Records excerpted from a collection:
--------------------------------------------------
-- ==== Sys2Proof/Laws/State.lean ====
section
/-!
SUPPORT. What each update of the state does to each field: one lemma per field per update, true by unfolding the update.
-/

namespace Sys2Proof.Machine

/-! ### setReg -/

@[simp] theorem setReg_pending (s : State) (off : Nat) (v : Word) : (s.setReg off v).pending = s.pending := rfl
@[simp] theorem setReg_now (s : State) (off : Nat) (v : Word) : (s.setReg off v).now = s.now := rfl
@[simp] theorem setReg_free (s : State) (off : Nat) (v : Word) : (s.setReg off v).free = s.free := rfl
@[simp] theorem setReg_regs (s : State) (off : Nat) (v : Word) : (s.setReg off v).regs = kput (regReset off) s.regs off v := rfl
@[simp] theorem setReg_staged (s : State) (off : Nat) (v : Word) : (s.setReg off v).staged = s.staged := rfl
@[simp] theorem setReg_mem (s : State) (off : Nat) (v : Word) : (s.setReg off v).mem = s.mem := rfl
@[simp] theorem setReg_pairs (s : State) (off : Nat) (v : Word) : (s.setReg off v).pairs = s.pairs := rfl
@[simp] theorem setReg_results (s : State) (off : Nat) (v : Word) : (s.setReg off v).results = s.results := rfl
@[simp] theorem setReg_cyc (s : State) (off : Nat) (v : Word) : (s.setReg off v).cyc = s.cyc := rfl
@[simp] theorem setReg_stk (s : State) (off : Nat) (v : Word) : (s.setReg off v).stk = s.stk := rfl
@[simp] theorem setReg_out (s : State) (off : Nat) (v : Word) : (s.setReg off v).out = s.out := rfl
@[simp] theorem setReg_bays (s : State) (off : Nat) (v : Word) : (s.setReg off v).bays = s.bays := rfl
@[simp] theorem setReg_dressers (s : State) (off : Nat) (v : Word) : (s.setReg off v).dressers = s.dressers := rfl
@[simp] theorem setReg_ashlars (s : State) (off : Nat) (v : Word) : (s.setReg off v).ashlars = s.ashlars := rfl
@[simp] theorem setReg_streams (s : State) (off : Nat) (v : Word) : (s.setReg off v).streams = s.streams := rfl
@[simp] theorem setReg_crns (s : State) (off : Nat) (v : Word) : (s.setReg off v).crns = s.crns := rfl
@[simp] theorem setReg_flight (s : State) (off : Nat) (v : Word) : (s.setReg off v).flight = s.flight := rfl
@[simp] theorem setReg_cmdQ (s : State) (off : Nat) (v : Word) : (s.setReg off v).cmdQ = s.cmdQ := rfl
@[simp] theorem setReg_replQ (s : State) (off : Nat) (v : Word) : (s.setReg off v).replQ = s.replQ := rfl
@[simp] theorem setReg_concern (s : State) (off : Nat) (v : Word) : (s.setReg off v).concern = s.concern := rfl
@[simp] theorem setReg_post (s : State) (off : Nat) (v : Word) : (s.setReg off v).post = s.post := rfl
@[simp] theorem setReg_bursts (s : State) (off : Nat) (v : Word) : (s.setReg off v).bursts = s.bursts := rfl
@[simp] theorem setReg_ports (s : State) (off : Nat) (v : Word) : (s.setReg off v).ports = s.ports := rfl
@[simp] theorem setReg_bankReq (s : State) (off : Nat) (v : Word) : (s.setReg off v).bankReq = s.bankReq := rfl
@[simp] theorem setReg_zeroEnd (s : State) (off : Nat) (v : Word) : (s.setReg off v).zeroEnd = s.zeroEnd := rfl
@[simp] theorem setReg_drainAt (s : State) (off : Nat) (v : Word) : (s.setReg off v).drainAt = s.drainAt := rfl
@[simp] theorem setReg_stepIrq (s : State) (off : Nat) (v : Word) : (s.setReg off v).stepIrq = s.stepIrq := rfl
@[simp] theorem setReg_frozen (s : State) (off : Nat) (v : Word) : (s.setReg off v).frozen = s.frozen := rfl
@[simp] theorem setReg_vlk (s : State) (off : Nat) (v : Word) : (s.setReg off v).vlk = s.vlk := rfl
@[simp] theorem setReg_img (s : State) (off : Nat) (v : Word) : (s.setReg off v).img = s.img := rfl
@[simp] theorem setReg_pgLow (s : State) (off : Nat) (v : Word) : (s.setReg off v).pgLow = s.pgLow := rfl
@[simp] theorem setReg_rstLow (s : State) (off : Nat) (v : Word) : (s.setReg off v).rstLow = s.rstLow := rfl
@[simp] theorem setReg_mtime0 (s : State) (off : Nat) (v : Word) : (s.setReg off v).mtime0 = s.mtime0 := rfl
@[simp] theorem setReg_hookAt (s : State) (off : Nat) (v : Word) : (s.setReg off v).hookAt = s.hookAt := rfl
@[simp] theorem setReg_hookRun (s : State) (off : Nat) (v : Word) : (s.setReg off v).hookRun = s.hookRun := rfl
@[simp] theorem setReg_cores (s : State) (off : Nat) (v : Word) : (s.setReg off v).cores = s.cores := rfl
@[simp] theorem setReg_nets (s : State) (off : Nat) (v : Word) : (s.setReg off v).nets = s.nets := rfl
@[simp] theorem setReg_routers (s : State) (off : Nat) (v : Word) : (s.setReg off v).routers = s.routers := rfl
@[simp] theorem setReg_heldAcc (s : State) (off : Nat) (v : Word) : (s.setReg off v).heldAcc = s.heldAcc := rfl
@[simp] theorem setReg_replCur (s : State) (off : Nat) (v : Word) : (s.setReg off v).replCur = s.replCur := rfl
@[simp] theorem setReg_gops (s : State) (off : Nat) (v : Word) : (s.setReg off v).gops = s.gops := rfl
@[simp] theorem setReg_inbox (s : State) (off : Nat) (v : Word) : (s.setReg off v).inbox = s.inbox := rfl
@[simp] theorem setReg_rpbox (s : State) (off : Nat) (v : Word) : (s.setReg off v).rpbox = s.rpbox := rfl
@[simp] theorem setReg_gauges (s : State) (off : Nat) (v : Word) : (s.setReg off v).gauges = s.gauges := rfl
@[simp] theorem setReg_pins (s : State) (off : Nat) (v : Word) : (s.setReg off v).pins = s.pins := rfl
@[simp] theorem setReg_pevents (s : State) (off : Nat) (v : Word) : (s.setReg off v).pevents = s.pevents := rfl
@[simp] theorem setReg_pevq (s : State) (off : Nat) (v : Word) : (s.setReg off v).pevq = s.pevq := rfl
@[simp] theorem setReg_plb (s : State) (off : Nat) (v : Word) : (s.setReg off v).plb = s.plb := rfl
@[simp] theorem setReg_plastic (s : State) (off : Nat) (v : Word) : (s.setReg off v).plastic = s.plastic := rfl
@[simp] theorem setReg_wear (s : State) (off : Nat) (v : Word) : (s.setReg off v).wear = s.wear := rfl
@[simp] theorem setReg_qwrite (s : State) (off : Nat) (v : Word) : (s.setReg off v).qwrite = s.qwrite := rfl
@[simp] theorem setReg_pwrLow (s : State) (off : Nat) (v : Word) : (s.setReg off v).pwrLow = s.pwrLow := rfl
@[simp] theorem setReg_pwrSnap (s : State) (off : Nat) (v : Word) : (s.setReg off v).pwrSnap = s.pwrSnap := rfl
@[simp] theorem setReg_pwrAct (s : State) (off : Nat) (v : Word) : (s.setReg off v).pwrAct = s.pwrAct := rfl
@[simp] theorem setReg_pwrHigh (s : State) (off : Nat) (v : Word) : (s.setReg off v).pwrHigh = s.pwrHigh := rfl
@[simp] theorem setReg_hot (s : State) (off : Nat) (v : Word) : (s.setReg off v).hot = s.hot := rfl
@[simp] theorem setReg_rails (s : State) (off : Nat) (v : Word) : (s.setReg off v).rails = s.rails := rfl
@[simp] theorem setReg_sysrefAt (s : State) (off : Nat) (v : Word) : (s.setReg off v).sysrefAt = s.sysrefAt := rfl
@[simp] theorem setReg_trigAt (s : State) (off : Nat) (v : Word) : (s.setReg off v).trigAt = s.trigAt := rfl
@[simp] theorem setReg_zeroing (s : State) (off : Nat) (v : Word) : (s.setReg off v).zeroing = s.zeroing := rfl
@[simp] theorem setReg_courseRst (s : State) (off : Nat) (v : Word) : (s.setReg off v).courseRst = s.courseRst := rfl
@[simp] theorem setReg_fenceLater (s : State) (off : Nat) (v : Word) : (s.setReg off v).fenceLater = s.fenceLater := rfl
@[simp] theorem setReg_linkUps (s : State) (off : Nat) (v : Word) : (s.setReg off v).linkUps = s.linkUps := rfl
@[simp] theorem setReg_flashWait (s : State) (off : Nat) (v : Word) : (s.setReg off v).flashWait = s.flashWait := rfl
@[simp] theorem setReg_i2cPtr (s : State) (off : Nat) (v : Word) : (s.setReg off v).i2cPtr = s.i2cPtr := rfl
@[simp] theorem setReg_sndFail (s : State) (off : Nat) (v : Word) : (s.setReg off v).sndFail = s.sndFail := rfl
@[simp] theorem setReg_sndSoft (s : State) (off : Nat) (v : Word) : (s.setReg off v).sndSoft = s.sndSoft := rfl
@[simp] theorem setReg_sndWeak (s : State) (off : Nat) (v : Word) : (s.setReg off v).sndWeak = s.sndWeak := rfl
@[simp] theorem setReg_sndRing (s : State) (off : Nat) (v : Word) : (s.setReg off v).sndRing = s.sndRing := rfl
@[simp] theorem setReg_hmacKey (s : State) (off : Nat) (v : Word) : (s.setReg off v).hmacKey = s.hmacKey := rfl
@[simp] theorem setReg_sndSafe (s : State) (off : Nat) (v : Word) : (s.setReg off v).sndSafe = s.sndSafe := rfl
@[simp] theorem setReg_shdnHeld (s : State) (off : Nat) (v : Word) : (s.setReg off v).shdnHeld = s.shdnHeld := rfl
@[simp] theorem setReg_testEn (s : State) (off : Nat) (v : Word) : (s.setReg off v).testEn = s.testEn := rfl
@[simp] theorem setReg_bootAt (s : State) (off : Nat) (v : Word) : (s.setReg off v).bootAt = s.bootAt := rfl
@[simp] theorem setReg_rel (s : State) (off : Nat) (v : Word) : (s.setReg off v).rel = s.rel := rfl
@[simp] theorem setReg_relAt (s : State) (off : Nat) (v : Word) : (s.setReg off v).relAt = s.relAt := rfl
@[simp] theorem setReg_energyRem (s : State) (off : Nat) (v : Word) : (s.setReg off v).energyRem = s.energyRem := rfl
@[simp] theorem setReg_rstQ (s : State) (off : Nat) (v : Word) : (s.setReg off v).rstQ = s.rstQ := rfl
@[simp] theorem setReg_nvLast (s : State) (off : Nat) (v : Word) : (s.setReg off v).nvLast = s.nvLast := rfl
@[simp] theorem setReg_burn (s : State) (off : Nat) (v : Word) : (s.setReg off v).burn = s.burn := rfl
--------------------------------------------------
** WORK ITEM **
Copy out only the lines above from the one with "s.pwrLow := rfl" to the one with "s.hot := rfl", inclusive, exactly as they stand.

** SOLVED PROBLEM **
@[simp] theorem setReg_pwrLow (s : State) (off : Nat) (v : Word) : (s.setReg off v).pwrLow = s.pwrLow := rfl
@[simp] theorem setReg_pwrSnap (s : State) (off : Nat) (v : Word) : (s.setReg off v).pwrSnap = s.pwrSnap := rfl
@[simp] theorem setReg_pwrAct (s : State) (off : Nat) (v : Word) : (s.setReg off v).pwrAct = s.pwrAct := rfl
@[simp] theorem setReg_pwrHigh (s : State) (off : Nat) (v : Word) : (s.setReg off v).pwrHigh = s.pwrHigh := rfl
@[simp] theorem setReg_hot (s : State) (off : Nat) (v : Word) : (s.setReg off v).hot = s.hot := rfl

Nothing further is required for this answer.